Complete step by step solution:
For Body Centered Cubic lattice(BCC), the relationship between the radius r and and the edge length a of a unit cell is given as
\[a=\dfrac{4r}{\sqrt{3}}\]
Now, we have to find the volume of a unit cell which is edge length raised to three times.
\[{{a}^{3}}={{(\dfrac{4r}{\sqrt{3}})}^{3}}=\dfrac{64{{r}^{3}}}{3\sqrt{3}}\]
We know that the number of atoms per unit cell in a body centered unit cell is 2.
The volume of a sphere is \[=\dfrac{4}{3}\pi {{r}^{3}}\]
So, volume of each unit cell will be \[=2\times \dfrac{4}{3}\pi {{r}^{3}}\]\[=\dfrac{8}{3}\pi {{r}^{3}}\]
$\text{Packing Efficiency=}\dfrac{\text{Volume occupied by the atoms in a unit cell}}{\text{total volume of unit cell}}\times 100$
Substituting the values in the above equation we get
Packing efficiency \[=\dfrac{\dfrac{8}{3}\pi {{r}^{3}}}{\dfrac{64{{r}^{3}}}{3\sqrt{3}}}\times 100=68.04%\]

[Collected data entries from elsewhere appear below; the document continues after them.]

theorem keeps_drainStep (c : ℕ) {r s : State} (h : Keeps r s) :
    KeepsO r (drainStep c s) := by
  unfold drainStep
  repeat' (first | with_reducible assumption | (with_reducible exact id) | (with_reducible exact Nat.le_refl _) | (with_reducible exact keepsO_none _) | (with_reducible exact keepsOP_none _) | (with_reducible apply keepsOP_some) | (with_reducible rfl) | (with_reducible refine keeps_foldl _ (fun _ _ _ => ?_) _ ?_) | (with_reducible apply keepsO_some) | (with_reducible apply keepsR_next) | (with_reducible apply keeps_drainGang) | (with_reducible apply keeps_drainScores) | (with_reducible apply keeps_drainBlock) | (with_reducible apply keeps_drainRow) | (fail_if_no_progress extract_lets) | split)

theorem keeps_drainClose (c : ℕ) {r s : State} (h : Keeps r s) :
    KeepsO r (drainClose c s) := by
  unfold drainClose
  repeat' (first | with_reducible assumption | (with_reducible exact id) | (with_reducible exact Nat.le_refl _) | (with_reducible exact keepsO_none _) | (with_reducible exact keepsOP_none _) | (with_reducible apply keepsOP_some) | (with_reducible rfl) | (with_reducible refine keeps_foldl _ (fun _ _ _ => ?_) _ ?_) | (with_reducible apply keepsO_some) | (with_reducible apply keepsR_next) | (with_reducible apply keepsO_map; intro _ _) | (with_reducible apply keeps_State_updCore) | (with_reducible apply keeps_updFlight) | (with_reducible apply keeps_pushMerge) | (with_reducible apply keeps_doneStroke) | (fail_if_no_progress extract_lets) | split)

theorem keeps_chainStep (c : ℕ) {r s : State} (h : Keeps r s) :
    KeepsO r (chainStep c s) := by
  unfold chainStep
  repeat' (first | with_reducible assumption | (with_reducible exact id) | (with_reducible exact Nat.le_refl _) | (with_reducible exact keepsO_none _) | (with_reducible exact keepsOP_none _) | (with_reducible apply keepsOP_some) | (with_reducible rfl) | (with_reducible refine keeps_foldl _ (fun _ _ _ => ?_) _ ?_) | (with_reducible apply keepsO_some) | (with_reducible apply keepsR_next) | (with_reducible apply keepsO_map; intro _ _) | (with_reducible apply keeps_updFlight) | (with_reducible apply keeps_State_updCore) | (with_reducible apply keeps_runChain) | (with_reducible apply keeps_doneStroke) | (with_reducible apply keeps_pause) | (fail_if_no_progress extract_lets) | split)

theorem keeps_reduceStep (c : ℕ) {r s : State} (h : Keeps r s) :
    KeepsO r (reduceStep c s) := by
  unfold reduceStep
  repeat' (first | with_reducible assumption | (with_reducible exact id) | (with_reducible exact Nat.le_refl _) | (with_reducible exact keepsO_none _) | (with_reducible exact keepsOP_none _) | (with_reducible apply keepsOP_some) | (with_reducible rfl) | (with_reducible refine keeps_foldl _ (fun _ _ _ => ?_) _ ?_) | (with_reducible apply keepsO_some) | (with_reducible apply keepsR_next) | (with_reducible apply keepsO_map; intro _ _) | (with_reducible apply keeps_updFlight) | (with_reducible apply keeps_State_updCore) | (with_reducible apply keeps_runReduce) | (fail_if_no_progress extract_lets) | split)

theorem keeps_flowStep (c : Nat) {r s : State} (h : Keeps r s) : KeepsO r (flowStep c s) := by
  unfold flowStep
  have a := keeps_feedClose c h
  have b := fun mu => keeps_muStep c mu h
  have d := keeps_stageStep c h
  have e := keeps_drainStep c h
  have f := keeps_drainClose c h
  have g := keeps_reduceStep c h
  have i := keeps_chainStep c h
  split
  · exact keepsO_some (keepsO_get (by assumption) a)
  all_goals first | exact keepsO_some (keepsO_get (by assumption) (b _)) | skip
  · exact keepsO_some (keepsO_get (by assumption) d)
  · split
    · exact keepsO_some (keepsO_get (by assumption) e)
    · exact keepsO_some (keepsO_get (by assumption) f)
    · exact keepsO_some (keepsO_get (by assumption) g)
    · exact keepsO_some (keepsO_get (by assumption) i)
    · exact keeps_feedStep c h

theorem keeps_flow (cores : List Nat) (n : Nat) {r s : State} (h : Keeps r s) : Keeps r (flow cores n s) := by
  induction n generalizing s with
  | zero => exact h
  | succ n ih =>
    unfold flow
    split
    · exact h
    · split
      · rename_i e
        obtain ⟨c, _, hc⟩ := List.exists_of_findSome?_eq_some e
        exact ih (keepsO_get hc (keeps_flowStep c h))
      · exact h

theorem keeps_flowFrom (c : ℕ) {r s : State} (h : Keeps r s) :
    Keeps r (flowFrom c s) := by
  unfold flowFrom
  repeat' (first | with_reducible assumption | (with_reducible exact id) | (with_reducible exact Nat.le_refl _) | (with_reducible exact keepsO_none _) | (with_reducible exact keepsOP_none _) | (with_reducible apply keepsOP_some) | (with_reducible rfl) | (with_reducible refine keeps_foldl _ (fun _ _ _ => ?_) _ ?_) | (with_reducible apply keepsO_some) | (with_reducible apply keepsR_next) | (with_reducible apply keeps_flow))

theorem keeps_feedMmBody (c : ℕ) (b : BeatCtx) (x2 : ℕ) {r s : State} (h : Keeps r s) :
    Keeps r (feedMmBody c b x2 s) := by
  unfold feedMmBody
  repeat' (first | with_reducible assumption | (with_reducible exact id) | (with_reducible exact Nat.le_refl _) | (with_reducible exact keepsO_none _) | (with_reducible exact keepsOP_none _) | (with_reducible apply keepsOP_some) | (with_reducible rfl) | (with_reducible refine keeps_foldl _ (fun _ _ _ => ?_) _ ?_) | (with_reducible apply keepsO_some) | (with_reducible apply keepsR_next) | (with_reducible apply keeps_flowFrom) | (with_reducible apply keeps_countCore) | (with_reducible apply keeps_countReserved))

theorem keeps_execFeedMm (c : Fin 256) {r s : State} (h : Keeps r s) :
    KeepsR r (execFeedMm c s) := by
  unfold execFeedMm
  repeat' (first | with_reducible assumption | (with_reducible exact id) | (with_reducible exact Nat.le_refl _) | (with_reducible exact keepsO_none _) | (with_reducible exact keepsOP_none _) | (with_reducible apply keepsOP_some) | (with_reducible rfl) | (with_reducible refine keeps_foldl _ (fun _ _ _ => ?_) _ ?_) | (with_reducible apply keepsO_some) | (with_reducible apply keepsR_next) | (with_reducible refine keeps_runStroke _ _ _ _ (fun _ _ _ _ => ?_) ?_) | (with_reducible apply keeps_feedMmBody))

theorem keeps_feedGangBody (c : ℕ) (b : BeatCtx) (x2 : ℕ) {r s : State} (h : Keeps r s) :
    Keeps r (feedGangBody c b x2 s) := by
  unfold feedGangBody
  repeat' (first | with_reducible assumption | (with_reducible exact id) | (with_reducible exact Nat.le_refl _) | (with_reducible exact keepsO_none _) | (with_reducible exact keepsOP_none _) | (with_reducible apply keepsOP_some) | (with_reducible rfl) | (with_reducible refine keeps_foldl _ (fun _ _ _ => ?_) _ ?_) | (with_reducible apply keepsO_some) | (with_reducible apply keepsR_next) | (with_reducible apply keeps_flowFrom) | (with_reducible apply keeps_countReserved))

theorem keeps_execFeedGang (c : Fin 256) {r s : State} (h : Keeps r s) :
    KeepsR r (execFeedGang c s) := by
  unfold execFeedGang
  repeat' (first | with_reducible assumption | (with_reducible exact id) | (with_reducible exact Nat.le_refl _) | (with_reducible exact keepsO_none _) | (with_reducible exact keepsOP_none _) | (with_reducible apply keepsOP_some) | (with_reducible rfl) | (with_reducible refine keeps_foldl _ (fun _ _ _ => ?_) _ ?_) | (with_reducible apply keepsO_some) | (with_reducible apply keepsR_next) | (with_reducible refine keeps_runStroke _ _ _ _ (fun _ _ _ _ => ?_) ?_) | (with_reducible apply keeps_feedGangBody))

theorem keeps_feedWinBody (c : ℕ) (b : BeatCtx) (x2 : ℕ) {r s : State} (h : Keeps r s) :
    Keeps r (feedWinBody c b x2 s) := by
  unfold feedWinBody
  repeat' (first | with_reducible assumption | (with_reducible exact id) | (with_reducible exact Nat.le_refl _) | (with_reducible exact keepsO_none _) | (with_reducible exact keepsOP_none _) | (with_reducible apply keepsOP_some) | (with_reducible rfl) | (with_reducible refine keeps_foldl _ (fun _ _ _ => ?_) _ ?_) | (with_reducible apply keepsO_some) | (with_reducible apply keepsR_next) | (with_reducible apply keeps_flowFrom) | (with_reducible apply keeps_countReserved))

theorem keeps_execFeedWin (c : Fin 256) {r s : State} (h : Keeps r s) :
    KeepsR r (execFeedWin c s) := by
  unfold execFeedWin
  repeat' (first | with_reducible assumption | (with_reducible exact id) | (with_reducible exact Nat.le_refl _) | (with_reducible exact keepsO_none _) | (with_reducible exact keepsOP_none _) | (with_reducible apply keepsOP_some) | (with_reducible rfl) | (with_reducible refine keeps_foldl _ (fun _ _ _ => ?_) _ ?_) | (with_reducible apply keepsO_some) | (with_reducible apply keepsR_next) | (with_reducible refine keeps_runStroke _ _ _ _ (fun _ _ _ _ => ?_) ?_) | (with_reducible apply keeps_feedWinBody))

theorem keeps_feedAttnBody (c : ℕ) (b : BeatCtx) (x2 : ℕ) {r s : State} (h : Keeps r s) :
    Keeps r (feedAttnBody c b x2 s) := by
  unfold feedAttnBody
  repeat' (first | with_reducible assumption | (with_reducible exact id) | (with_reducible exact Nat.le_refl _) | (with_reducible exact keepsO_none _) | (with_reducible exact keepsOP_none _) | (with_reducible apply keepsOP_some) | (with_reducible rfl) | (with_reducible refine keeps_foldl _ (fun _ _ _ => ?_) _ ?_) | (with_reducible apply keepsO_some) | (with_reducible apply keepsR_next) | (with_reducible apply keeps_flowFrom) | (with_reducible apply keeps_countReserved))

theorem keeps_execFeedAttn (c : Fin 256) {r s : State} (h : Keeps r s) :
    KeepsR r (execFeedAttn c s) := by
  unfold execFeedAttn
  repeat' (first | with_reducible assumption | (with_reducible exact id) | (with_reducible exact Nat.le_refl _) | (with_reducible exact keepsO_none _) | (with_reducible exact keepsOP_none _) | (with_reducible apply keepsOP_some) | (with_reducible rfl) | (with_reducible refine keeps_foldl _ (fun _ _ _ => ?_) _ ?_) | (with_reducible apply keepsO_some) | (with_reducible apply keepsR_next) | (with_reducible refine keeps_runStroke _ _ _ _ (fun _ _ _ _ => ?_) ?_) | (with_reducible apply keeps_feedAttnBody))

theorem keeps_startMu (u : UnitId) (key : ℕ) (total : ℕ) {r s : State} (h : Keeps r s) :
    Keeps r (startMu u key total s) := by
  unfold startMu
  repeat' (first | with_reducible assumption | (with_reducible exact id) | (with_reducible exact Nat.le_refl _) | (with_reducible exact keepsO_none _) | (with_reducible exact keepsOP_none _) | (with_reducible apply keepsOP_some) | (with_reducible rfl) | (with_reducible refine keeps_foldl _ (fun _ _ _ => ?_) _ ?_) | (with_reducible apply keepsO_some) | (with_reducible apply keepsR_next) | (with_reducible apply keeps_doneStroke) | (fail_if_no_progress extract_lets) | split)

theorem keeps_mmBody (c : ℕ) (mu : ℕ) (b : BeatCtx) (key : ℕ) {r s : State} (h : Keeps r s) :
    Keeps r (mmBody c mu b key s) := by
  unfold mmBody
  repeat' (first | with_reducible assumption | (with_reducible exact id) | (with_reducible exact Nat.le_refl _) | (with_reducible exact keepsO_none _) | (with_reducible exact keepsOP_none _) | (with_reducible apply keepsOP_some) | (with_reducible rfl) | (with_reducible refine keeps_foldl _ (fun _ _ _ => ?_) _ ?_) | (with_reducible apply keepsO_some) | (with_reducible apply keepsR_next) | (with_reducible apply keeps_flowFrom) | (with_reducible apply keeps_startMu) | (with_reducible apply keeps_countReserved) | (with_reducible apply keeps_countCore) | (fail_if_no_progress extract_lets) | split)

theorem keeps_execMm (c : Fin 256) (mu : Fin 4) {r s : State} (h : Keeps r s) :
    KeepsR r (execMm c mu s) := by
  unfold execMm
  repeat' (first | with_reducible assumption | (with_reducible exact id) | (with_reducible exact Nat.le_refl _) | (with_reducible exact keepsO_none _) | (with_reducible exact keepsOP_none _) | (with_reducible apply keepsOP_some) | (with_reducible rfl) | (with_reducible refine keeps_foldl _ (fun _ _ _ => ?_) _ ?_) | (with_reducible apply keepsO_some) | (with_reducible apply keepsR_next) | (with_reducible refine keeps_runStroke _ _ _ _ (fun _ _ _ _ => ?_) ?_) | (with_reducible apply keeps_mmBody))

Thus, the packing efficiency of Body Centered Cubic lattice is equal to 68.04%.


Additional Information: Constituent particles are arranged in different patterns in a unit cell. No matter how we arrange the particles, there will be some vacant space and those are called voids. With the help of packing efficiency, the quantitative aspect of solid state can be done. Mathematically it is the volume occupied by atoms in a unit cell divided by the total volume of the unit cell, the whole multiplied by 100. Packing efficiency is always calculated in percentage. It can be also defined as the percentage of space occupied by the constituent particles packed in a lattice. It depends on the volume of the cell, the number of atoms in a structure and volume of atoms.

Note: Packing efficiency depends on the number of atoms in the unit cell. For a body centered cubic system, the number of atoms in a unit cell is two. For an fcc arrangement it is 4.